C'est pour cette raison que les départements ont voulu garder une structure importante avec une «Fédération» départementale (auparavant Udama). Pour le président morbihannais, Hervé Le Cam, «cette instance a un rôle uniquement politique mais c'est la charnière indispensable entre l'entreprise régionale et les caisses locales et leurs sociétaires. Nous sommes à l'écoute des besoins des sociétaires et le relais, dans les deux sens, avec l'entreprise».
C'est aussi en ce sens que dans chaque département a été créée une «Commission risques et prévention», chargée en particulier d'étudier les dossiers qui ne peuvent «techniquement» être pris en charge. Elle est chargée également du suivi d'actions de prévention, qui ont toujours été l'un des points forts de Groupama.
REPÈRES
Au niveau national, la "Caisse Centrale" va disparaître au profit de 3 entités avec une Fédération nationale, une "Holding" et Groupama SA, le tout contrôlé par les caisses régionales, dont 13,5% pour Groupama Loire Bretagne
Le chiffre d'affaires de Groupama Loire Bretagne est, pour 2003, en progression de 7% en IARD et de 20% en Assurance Vie. L'activité "agricole" n'est plus que de 28% contre 47% pour les particuliers, 12% pour les entreprises et 13 % pour les commerçants-artisans.
Les résultats 2003 devraient être bons, malgré 2 gros sinistres (un abattoir pour 17 millions d'euros et une exploitation pour 7 millions) et une détérioration sensible en complémentaire santé. Les risques en industries agroalimentaires sont très importants et les conditions vont être revues.

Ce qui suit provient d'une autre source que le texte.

/-- Rules R106 and R107: every instruction byte an operation sends, outside the forced and narrowing sends of init, is in
the closed inventory and carries its settle class; data carries T_DATA. -/
def Obligations.InstructionBytesAreInventoried : Prop :=
  ∀ (i : Instr) (s t : State), i.isOperation = true → (∀ v, i ≠ .backlight v) → s.IdleInv →
    s.cfg.standardBytes = true → exec i s = .next t →
    ∃ xs : List (Bool × Byte),
      t.trace = s.trace ++ (if i = .init then initStep1 s.cfg ++ initStep2 s.cfg else [])
        ++ (xs.map (fun x =>
              if x.1 then data s.cfg x.2
              else instr s.cfg x.2
                (if x.2 = 0x01 then s.cfg.tLong else if x.2 = 0x02 then s.cfg.tHome else s.cfg.tShort))).flatten
      ∧ ∀ b : Byte, (false, b) ∈ xs →
          b = 0x01 ∨ b = 0x02 ∨ b = 0x06 ∨ (0x08 ≤ b.toNat ∧ b.toNat ≤ 0x0F) ∨ b = 0x18 ∨ b = 0x1C
          ∨ b.toNat = 0x20 + (if s.cfg.dataLines.length = 4 then 0 else 0x10) + (if 2 ≤ s.cfg.rows then 0x08 else 0)
              + (if s.cfg.font5x10 then 0x04 else 0)
          ∨ (∃ slot, slot < 8 ∧ b.toNat = 0x40 + 8 * slot)
          ∨ (∃ (c r : Nat) (base : Nat), (c : Int) < s.cfg.cols ∧ s.cfg.rowBase[r]? = some base
              ∧ b.toNat = 0x80 + base + c)

/-! ### Errors, frames, writers -/

/-- Rules R152 to R155: which STATUS every operation ends with, and so which error is raised when several causes hold; a
failing one has no other effect. -/
def Obligations.StatusOfEveryOperation : Prop :=
  ∀ (i : Instr) (s t : State), i.isOperation = true → exec i s = .next t →
    (i = .init → t.status = .ok)
    ∧ (i ≠ .init → s.ctl.initialized = false → t.status = .notInitializedError)
    ∧ (i ≠ .init → s.ctl.initialized = true →
        (t.status = .outOfRangeError ↔
          match i with
          | .position c r => c < 0 ∨ s.cfg.cols ≤ c ∨ r < 0 ∨ s.cfg.rows ≤ r
          | .write _ col row => resolve col s.col < 0 ∨ s.cfg.cols ≤ resolve col s.col
              ∨ resolve row s.row < 0 ∨ s.cfg.rows ≤ resolve row s.row
          | .createChar slot _ => slot < 0 ∨ 7 < slot
          | _ => False)
        ∧ (t.status = .invalidPatternError ↔
          match i with
          | .createChar slot pattern =>
              (0 ≤ slot ∧ slot ≤ 7) ∧ (pattern.length ≠ 8 ∨ ∃ b ∈ pattern, b &&& 0xE0 ≠ 0)
          | _ => False)
        ∧ t.status ≠ .notInitializedError ∧ t.status ≠ .configurationError)
    ∧ (t.status ≠ .ok → t = s.failedWith t.status)

/-- Rules R126, R156 and R159: every operation answers a next state, and one that fails changes STATUS alone. -/
def Obligations.FailedOperationWritesOnlyStatus : Prop :=
  ∀ (i : Instr) (s : State), i.isOperation = true →
    ∃ t, exec i s = .next t ∧ (t.status ≠ .ok → t = s.failedWith t.status)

Les tarifs 2004 ne devraient augmenter que de l'inflation en IARD, mais de l'ordre de 10% en complémentaire santé (comme l'ensemble des assureurs).
L'assurance "coup de chaleurs" devrait renaître en aviculture. Des discussions sont en cours avec les groupements et intégrateurs avicoles. Groupama pourrait jouer le rôle de "réassureur" auprès des groupements et intégrateurs qui eux aussi s'impliqueraient.
La charte jeunes agriculteurs (appelée Terre Entreprise) a été renouvelée avec (en plus des réductions de cotisations et diagnostic prévention) une garantie des fermages impayés et des garanties en cas de maladie ou accident.